2023 Indian thriller film

Rajni is a 2023 Indian thriller film written and directed by Vinil Scariah Varghese. It stars Kalidas Jayaram in the lead role, alongside Namitha Pramod, Reba Monica John, Saiju Kurup, Ashwin Kumar, Karunakaran, and Shaun Romy. The film contains both Malayalam and Tamil dialogues with the Tamil version was titled as Aval Peyar Rajni. The initial portions of the film shot in Malayalam were dubbed in Tamil for Aval Peyar Rajni.

== Plot ==
Siblings Naveen and Gowri find themselves entangled in a web of chaos and danger with a looming life threat after the death of Gowri's husband, Abhijith. The story unravels a mysterious quest to uncover the enigmatic identity of Rajni.

== Production ==
It was reported that Kalidas Jayaram would be acting in the bilingual film titled Rajni in Malayalam and Aval Peyar Rajni in Tamil. The film is directed by debutant Vinil Scariah Varghese who was mentored by Anwar Rasheed. Scariah said, "Although I developed the film in Malayalam, the producer felt there was scope of making it in both languages. Since half of the story was set in Chennai, making it bilingual made perfect sense." He stated that the casting was done before the decision to make it bilingual. The film, which was under production in April 2023, was planned for release in May 2023.

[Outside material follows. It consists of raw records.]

/-- Settles O38: a lane of the wide read is known, and the 8-bit read has that lane alone. -/
theorem wideReadIsBigEndian : Obligations.WideReadIsBigEndian := by
  intro s o n t hidle ho h j hj
  obtain ⟨hlegal, hwritten, rfl⟩ := hostAccess_read_next h
  obtain ⟨b, hb⟩ := exists_known_lane hidle hwritten hj
  have hbyte : (readValue s o n >>> (8 * (n - 1 - j))).setWidth 8 = b := by
    refine readValue_byte hlegal.width_le ?_
    rw [getElem?_laneBytes, getElem?_lanesOf s o hj, hb]
    rfl
  obtain ⟨-, -, -, hassigned⟩ := hlegal
  refine ⟨_, hostAccess_read_byte (legalAccess_byte (by omega) (hassigned j hj)) hb, ?_⟩
  rw [hbyte]

/-- What a lane carries does not depend on the model's own fields of reads. -/
theorem laneAt_with_read (s : State) (v : Word) (d : Nat) (l : Loc) :
    laneAt { s with readData := v, draws := d } l = laneAt s l := by
  cases l with
  | scalar r lane => cases r <;> rfl
  | _ => rfl

theorem lanesOf_with_read (s : State) (v : Word) (d o n : Nat) :
    lanesOf { s with readData := v, draws := d } o n = lanesOf s o n :=
  List.map_congr_left fun l _ => laneAt_with_read s v d l

/-- Settles O39: with nothing pending no draw is taken, and the lanes are as before. -/
theorem readsChangeNothing : Obligations.ReadsChangeNothing := by
  intro s t o n h
  obtain ⟨hlegal, hwritten, ht⟩ := hostAccess_read_next h
  refine ⟨by rw [ht], fun hidle => ?_⟩
  rw [anyFree_lanesOf hidle, if_neg Bool.false_ne_true] at ht
  subst ht
  rw [hostAccess_read (s := { s with readData := readValue s o n, draws := s.draws }) hlegal, memRead,
    lanesOf_with_read, hwritten]
  simp only [readValue, lanesOf_with_read, anyFree_lanesOf hidle, Bool.false_eq_true, if_false]

/-! ### Reads while a command is pending (R59) -/

/-- The bytes of a draw, as the statements write them. -/
theorem byteAt_eq_shift (d : Word) {j : Nat} (hj : j < 4) : byteAt d j = (d >>> (8 * (3 - j))).setWidth 8 := by
  interval_cases j <;> rfl

theorem laneAt_scalar_of_pending {s : State} {r : Scalar} (hr : r.alwaysExact = false) (h : s.pending ≠ none)
    (j : Nat) : laneAt s (.scalar r j) = .free := by
  have hp : s.pending.isSome = true := Option.isSome_iff_ne_none.2 h
  simp [laneAt, idleOnly, hr, hp]

/-- A 32-bit read of a scalar register that is unspecified while a command is pending returns the draw. -/
theorem hostAccess_read_scalar_of_pending {s : State} {o : Nat} (h : s.pending ≠ none) (ho : o ≤ 0x0020)
    (h4 : o % 4 = 0) (hr : (scalarAt (o / 4)).alwaysExact = false) :
    hostAccess ⟨o, 4, .read⟩ s = .next { s with readData := Config.freeRead s.draws, draws := s.draws + 1 } := by
  have hlanes : lanesOf s o 4 = [.free, .free, .free, .free] := by
    have hfree : ∀ j, j < 4 → laneAt s (locate s.dataBytes.toNat (o + j)) = .free := fun j hj => by
      rw [locate_scalar_lane _ ho h4 hj, laneAt_scalar_of_pending hr h]
    change [laneAt s (locate _ (o + 0)), laneAt s (locate _ (o + 1)), laneAt s (locate _ (o + 2)),
      laneAt s (locate _ (o + 3))] = _
    rw [hfree 0 (by decide), hfree 1 (by decide), hfree 2 (by decide), hfree 3 (by decide)]
  have hvalue : readValue s o 4 = Config.freeRead s.draws := by
    rw [readValue, hlanes]
    exact be_byteAt_word _
  rw [hostAccess_read (legalAccess_scalar _ ho h4), memRead, hvalue, hlanes]
  rfl

section pending
variable {s : State} {o n : Nat} (h : s.pending ≠ none) (hlegal : LegalAccess s.dataBytes.toNat o n)
  (ho : 0x0040 ≤ o)
include h ho

/-- No lane of an array read is an unwritten byte while a command is pending. -/
theorem firstUnwritten_of_pending : firstUnwritten (lanesOf s o n) = none := by
  refine firstUnwritten_eq_none fun i hi => ?_
  obtain ⟨l, hl, hlane⟩ := List.mem_map.1 hi
  obtain ⟨j, -, rfl⟩ := List.mem_map.1 hl
  obtain ⟨hfree, hzero⟩ := laneAt_pending h (size := s.dataBytes.toNat) (o := o + j) (by omega)
  by_cases hu : UnspecifiedOffset s.dataBytes.toNat (o + j)
  · rw [hfree hu] at hlane
    cases hlane
  · rw [hzero hu] at hlane
    cases hlane

theorem anyFree_of_pending :
    anyFree (lanesOf s o n) = true ↔ ∃ j, j < n ∧ UnspecifiedOffset s.dataBytes.toNat (o + j) := by
  simp only [anyFree, lanesOf, covered, List.map_map, List.any_map, List.any_eq_true, List.mem_range,
    Function.comp_apply, beq_iff_eq]
  refine exists_congr fun j => and_congr_right fun _ => ?_
  obtain ⟨hfree, hzero⟩ := laneAt_pending h (size := s.dataBytes.toNat) (o := o + j) (by omega)
  refine ⟨fun hl => ?_, hfree⟩
  by_contra hu
  rw [hzero hu] at hl
  cases hl

include hlegal

theorem readValue_of_pending {j : Nat} (hj : j < n) :
    (UnspecifiedOffset s.dataBytes.toNat (o + j) → (readValue s o n >>> (8 * (n - 1 - j))).setWidth 8 =
      (Config.freeRead s.draws >>> (8 * (3 - j))).setWidth 8) ∧
    (¬ UnspecifiedOffset s.dataBytes.toNat (o + j) → (readValue s o n >>> (8 * (n - 1 - j))).setWidth 8 = 0#8) := by
  have hwidth := hlegal.width_le
  obtain ⟨hfree, hzero⟩ := laneAt_pending h (size := s.dataBytes.toNat) (o := o + j) (by omega)
  refine ⟨fun hu => readValue_byte hwidth ?_, fun hu => readValue_byte hwidth ?_⟩
  · rw [getElem?_laneBytes, getElem?_lanesOf s o hj, hfree hu, ← byteAt_eq_shift _ (by omega : j < 4)]
    simp
  · rw [getElem?_laneBytes, getElem?_lanesOf s o hj, hzero hu]
    rfl

theorem hostAccess_read_of_pending :
    hostAccess ⟨o, n, .read⟩ s = .next { s with
      readData := readValue s o n
      draws := if anyFree (lanesOf s o n) then s.draws + 1 else s.draws } := by
  rw [hostAccess_read hlegal, memRead, firstUnwritten_of_pending h ho]

end pending

/-- A read of `n` bytes returns no more than `n` bytes. -/
theorem readValue_shift_width (s : State) (o n : Nat) : readValue s o n >>> (8 * n) = 0 := by
  have hlt := be_lt (laneBytes (Config.freeRead s.draws) 0 (lanesOf s o n))
  rw [length_laneBytes, length_lanesOf] at hlt
  apply BitVec.eq_of_toNat_eq
  rw [BitVec.toNat_ushiftRight, readValue, BitVec.toNat_ofNat, Nat.shiftRight_eq_div_pow]
  exact Nat.div_eq_of_lt ((Nat.mod_le _ _).trans_lt hlt)

/-- Settles O46: lane by lane, an array byte is a byte of the draw or 0. -/
theorem pendingReadIsUnspecified : Obligations.PendingReadIsUnspecified := by
  intro s h
  refine ⟨fun o ho => ?_, fun o n hlegal ho => ?_⟩
  · have hscalars : ∀ o ∈ [0x000C, 0x0010, 0x0014, 0x0018, 0x001C],
        o ≤ 0x0020 ∧ o % 4 = 0 ∧ (scalarAt (o / 4)).alwaysExact = false := by decide
    obtain ⟨hle, h4, hr⟩ := hscalars o ho
    exact hostAccess_read_scalar_of_pending h hle h4 hr
  · have hdraws := anyFree_of_pending h ho (n := n)
    refine ⟨_, hostAccess_read_of_pending h hlegal ho, rfl, readValue_shift_width s o n,
      fun j hj => readValue_of_pending h hlegal ho hj, fun hsome => if_pos (hdraws.2 hsome), fun hnone => if_neg ?_⟩
    rw [hdraws]
    rintro ⟨j, hj, hu⟩
    exact hnone j hj hu

end Sys2Proof.Machine

/-! PROOF. Every step keeps the invariant (R23, R25, R29, R30, R35, R37, R39). -/

namespace Sys2Proof.Machine

/-! ### The invariant in two parts: STATUS with `pending`, and the registers -/

/-- The clauses of `Inv` about STATUS, `busy` being whether a command is pending. -/
structure StatusOk (st : Word) (busy : Bool) : Prop where
  busy_iff_pending : Status.busy st = busy
  busy_quiet : Status.busy st = true → Status.done st = false ∧ Status.err st = false ∧ Status.errCode st = 0
  err_iff_code : Status.err st = true ↔ Status.errCode st ≠ 0
  err_done : Status.err st = true → Status.done st = true
  code_known : Status.errCode st ∈ [(0 : BitVec 4), 1, 2, 4, 5, 6]
  reserved : st &&& 0xFFFFF0F0#32 = 0

/-- The other clauses of `Inv`, over the registers they name. -/
structure RegistersOk (ctrl ctr ctLen dataBytes : Word) (tk : TripleKey) (ksi : Ksn) (data : Memory) : Prop where
  ctrl_reserved : ctrl &&& 0xFFFFFFFE#32 = 0
  ctr_small : ctr.toNat < 2 ^ 21
  tk_shape : slice 64 tk 16 = slice 64 tk 0
  ksi_shape : ksi &&& 0x1FFFFF#80 = 0
  ct_len : ctLen.toNat % 8 = 0 ∧ ctLen.toNat ≤ dataBytes.toNat
  data_wf : data.wf = true
  data_within : data.within dataBytes.toNat = true
  legal_build : LegalBuild dataBytes.toNat

/-- `RegistersOk` of the registers of `s`. -/
abbrev State.RegistersOk (s : State) : Prop :=
  Machine.RegistersOk s.ctrl s.ctr s.ctLen s.dataBytes s.tk s.ksi s.data

theorem inv_iff (s : State) : Inv s ↔ StatusOk s.status s.pending.isSome ∧ s.RegistersOk :=
  ⟨fun h => ⟨⟨h.busy_iff_pending, h.busy_quiet, h.err_iff_code, h.err_done, h.code_known, h.status_reserved⟩,
      ⟨h.ctrl_reserved, h.ctr_small, h.tk_shape, h.ksi_shape, h.ct_len, h.data_wf, h.data_within, h.legal_build⟩⟩,
    fun ⟨h, g⟩ => ⟨h.busy_iff_pending, h.busy_quiet, h.err_iff_code, h.err_done, h.code_known, h.reserved,
      g.ctrl_reserved, g.ctr_small, g.tk_shape, g.ksi_shape, g.ct_len, g.data_wf, g.data_within, g.legal_build⟩⟩

/-! ### Each way STATUS is written -/

theorem CmdError.code_known (e : CmdError) : e.code ∈ [(0 : BitVec 4), 1, 2, 4, 5, 6] := by cases e <;> decide

section status
variable {st : Word} {b : Bool}

theorem StatusOk.issue (h : StatusOk st b) : StatusOk (Status.issue st) true where
  busy_iff_pending := Status.busy_issue st
  busy_quiet _ := ⟨Status.done_issue st, Status.err_issue st, Status.errCode_issue st⟩
  err_iff_code := by simp
  err_done := by simp
  code_known := by simp
  reserved := (Status.reserved_issue st).trans h.reserved

theorem StatusOk.complete (h : StatusOk st b) : StatusOk (Status.complete st) false where
  busy_iff_pending := Status.busy_complete st
  busy_quiet := by simp
  err_iff_code := by simp
  err_done := by simp
  code_known := by simp
  reserved := (Status.reserved_complete st).trans h.reserved

theorem StatusOk.fail (h : StatusOk st b) (e : CmdError) : StatusOk (Status.fail st e) false where
  busy_iff_pending := Status.busy_fail st e
  busy_quiet := by simp
  err_iff_code := iff_of_true (Status.err_fail st e) ((Status.errCode_fail st e).symm ▸ e.code_ne_zero)
  err_done _ := Status.done_fail st e
  code_known := (Status.errCode_fail st e).symm ▸ e.code_known
  reserved := (Status.reserved_fail st e).trans h.reserved

theorem StatusOk.setOvr (h : StatusOk st b) : StatusOk (Status.setOvr st) b where
  busy_iff_pending := (Status.busy_setOvr st).trans h.busy_iff_pending
  busy_quiet := by simpa using h.busy_quiet
  err_iff_code := by simpa using h.err_iff_code
  err_done := by simpa using h.err_done
  code_known := (Status.errCode_setOvr st).symm ▸ h.code_known
  reserved := (Status.reserved_setOvr st).trans h.reserved

/-- An acknowledgement clears DONE, ERR and ERRCODE together (R24). -/
theorem StatusOk.hostWrite (h : StatusOk st b) (v : Word) : StatusOk (Status.hostWrite st v) b := by
  have hbusy := (Status.busy_hostWrite st v).trans h.busy_iff_pending
  have hreserved := (Status.reserved_hostWrite st v).trans h.reserved
  have hdone := Status.done_hostWrite st v
  have herr := Status.err_hostWrite st v
  have hcode := Status.errCode_hostWrite st v
  cases hv : v.getLsbD 1 with
  | true =>
    rw [hv] at hdone herr hcode
    simp only [Bool.not_true, Bool.and_false, if_true] at hdone herr hcode
    exact ⟨hbusy, fun _ => ⟨hdone, herr, hcode⟩, by simp [herr, hcode], by simp [herr], by simp [hcode], hreserved⟩
  | false =>
    rw [hv] at hdone herr hcode
    simp only [Bool.not_false, Bool.and_true, Bool.false_eq_true, if_false] at hdone herr hcode
    refine ⟨hbusy, ?_, ?_, ?_, ?_, hreserved⟩
    · rw [Status.busy_hostWrite, hdone, herr, hcode]
      exact h.busy_quiet
    · rw [herr, hcode]
      exact h.err_iff_code
    · rw [herr, hdone]
      exact h.err_done
    · rw [hcode]
      exact h.code_known

end status

/-! ### Reset -/

theorem statusOk_zero : StatusOk 0 false := by constructor <;> decide

/-- The registers after reset, of any legal build. -/
theorem registersOk_zero {dataBytes : Word} (h : LegalBuild dataBytes.toNat) :
    RegistersOk 0 0 0 dataBytes 0 0 [] where
  ctrl_reserved := rfl
  ctr_small := by decide
  tk_shape := rfl
  ksi_shape := rfl
  ct_len := ⟨rfl, Nat.zero_le _⟩
  data_wf := rfl
  data_within := rfl
  legal_build := h

/-- Settles O9: every register is 0, and DATA_BYTES is legal. -/
theorem resetMeetsInvariant : Obligations.ResetMeetsInvariant :=
  (inv_iff _).2 ⟨statusOk_zero, registersOk_zero (by unfold LegalBuild; decide)⟩

theorem inv_resetBlock {s : State} (h : Inv s) : Inv (resetBlock s) :=
  (inv_iff _).2 ⟨statusOk_zero, registersOk_zero h.legal_build⟩

/-! ### Host accesses -/

theorem inv_memWrite {o n : Nat} {v : Word} {s : State} (h : Inv s) : Inv (memWrite o n v s) := by
  obtain ⟨hstatus, hregs⟩ := (inv_iff s).1 h
  refine memWrite_by_class (P := Inv) (fun _ => ?status) (fun _ => ?ctrl) h ?dropped (fun _ _ => ?issued) ?bdkLen
    ?ksnLen ?ptLen ?bytes
  all_goals rw [inv_iff]
  case status => exact ⟨hstatus.hostWrite v, hregs⟩
  case ctrl =>
    have hctrl : (v &&& 0x00000001#32) &&& 0xFFFFFFFE#32 = 0 := by
      rw [BitVec.and_assoc, show (0x00000001#32 &&& 0xFFFFFFFE#32) = 0#32 by decide, BitVec.and_zero]
      rfl
    exact ⟨hstatus, { hregs with ctrl_reserved := hctrl }⟩
  case dropped => exact ⟨hstatus.setOvr, hregs⟩
  case issued => exact ⟨hstatus.issue, hregs⟩
  case bdkLen | ksnLen | ptLen => exact ⟨hstatus, hregs⟩
  case bytes =>
    obtain ⟨hwf, hwithin⟩ := writeBytes_keeps_data o n v hregs.data_wf hregs.data_within
    rw [writeBytes_eq]
    exact ⟨hstatus, { hregs with data_wf := hwf, data_within := hwithin }⟩

theorem inv_hostAccess {a : Access} {s t : State} (h : Inv s) (ht : hostAccess a s = .next t) : Inv t := by
  rcases hostAccess_cases a s with ⟨-, heq⟩ | ⟨-, -, heq⟩ | ⟨v, -, -, heq⟩ <;> rw [heq] at ht
  · cases ht
  · rw [(memRead_next ht).2]
    exact (inv_iff _).2 ((inv_iff s).1 h)
  · obtain rfl := Host.Outcome.next.inj ht
    exact inv_memWrite h

theorem inv_busCycle {addr n : Nat} {op : AccessOp} {s t : State} (h : Inv s) (ht : busCycle addr n op s = .next t) :
    Inv t := by
  rcases busCycle_cases addr n op s with heq | ⟨o, -, heq⟩ <;> rw [heq] at ht
  · obtain rfl := Host.Outcome.next.inj ht
    exact h
  · exact inv_hostAccess h ht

Vinil Scariah has penned the script for the film. The Tamil dialogues are written by David K. Rajan and the Malayalam dialogues by Vincent Vadakkan who is known for Trance (2020). Namitha Pramod was cast as the lead actress. The bilingual film was earlier titled Rajni Rasigan in Tamil. Kalidas is playing the role of a hard-core fan of Rajinikanth in the film. The film was shot in Pollachi. The filming wrapped up in April 2022.

== Release ==
The film was set for release on 24 November 2023. However, it was released on 8 December 2023.

== Reception ==

=== Critical response ===
Gayathri Krishna of OTTPlay gave 3.5 out of 5 stars and wrote, "The struggles of a community whose rights to live by their own choices that are largely discussed in present times may not seem like a novel central theme, but it is used efficiently in Rajni." Anjana George of The Times of India gave 2.5 out of 5 stars and wrote, "A violent crime thriller with suspenseful music and dark shades, the film introduces layers to mislead and bring up thrilling elements."

B. Jayabhuvaneshwari of Cinema Express gave 2.5 out of 5 stars and wrote, "Aval Peyar Rajni has its heart in the right place. It talks about body dysphoria, and mental health, and tries to convey a message, even though it barely scratches the surface." A critic of Times Now gave 2.5 out of 5 stars and wrote, "While the Kalidas Jayaram and Namitha Pramod starrer promised to be a twisted tale, the film failed to live up to expectations."

Princy Alexander of Onmanorama wrote, "Bilingual movies, to an extent, help in reaching out to a larger audience. However, there is also a risk in handling such movies, especially since it has to cater to two kinds of audience."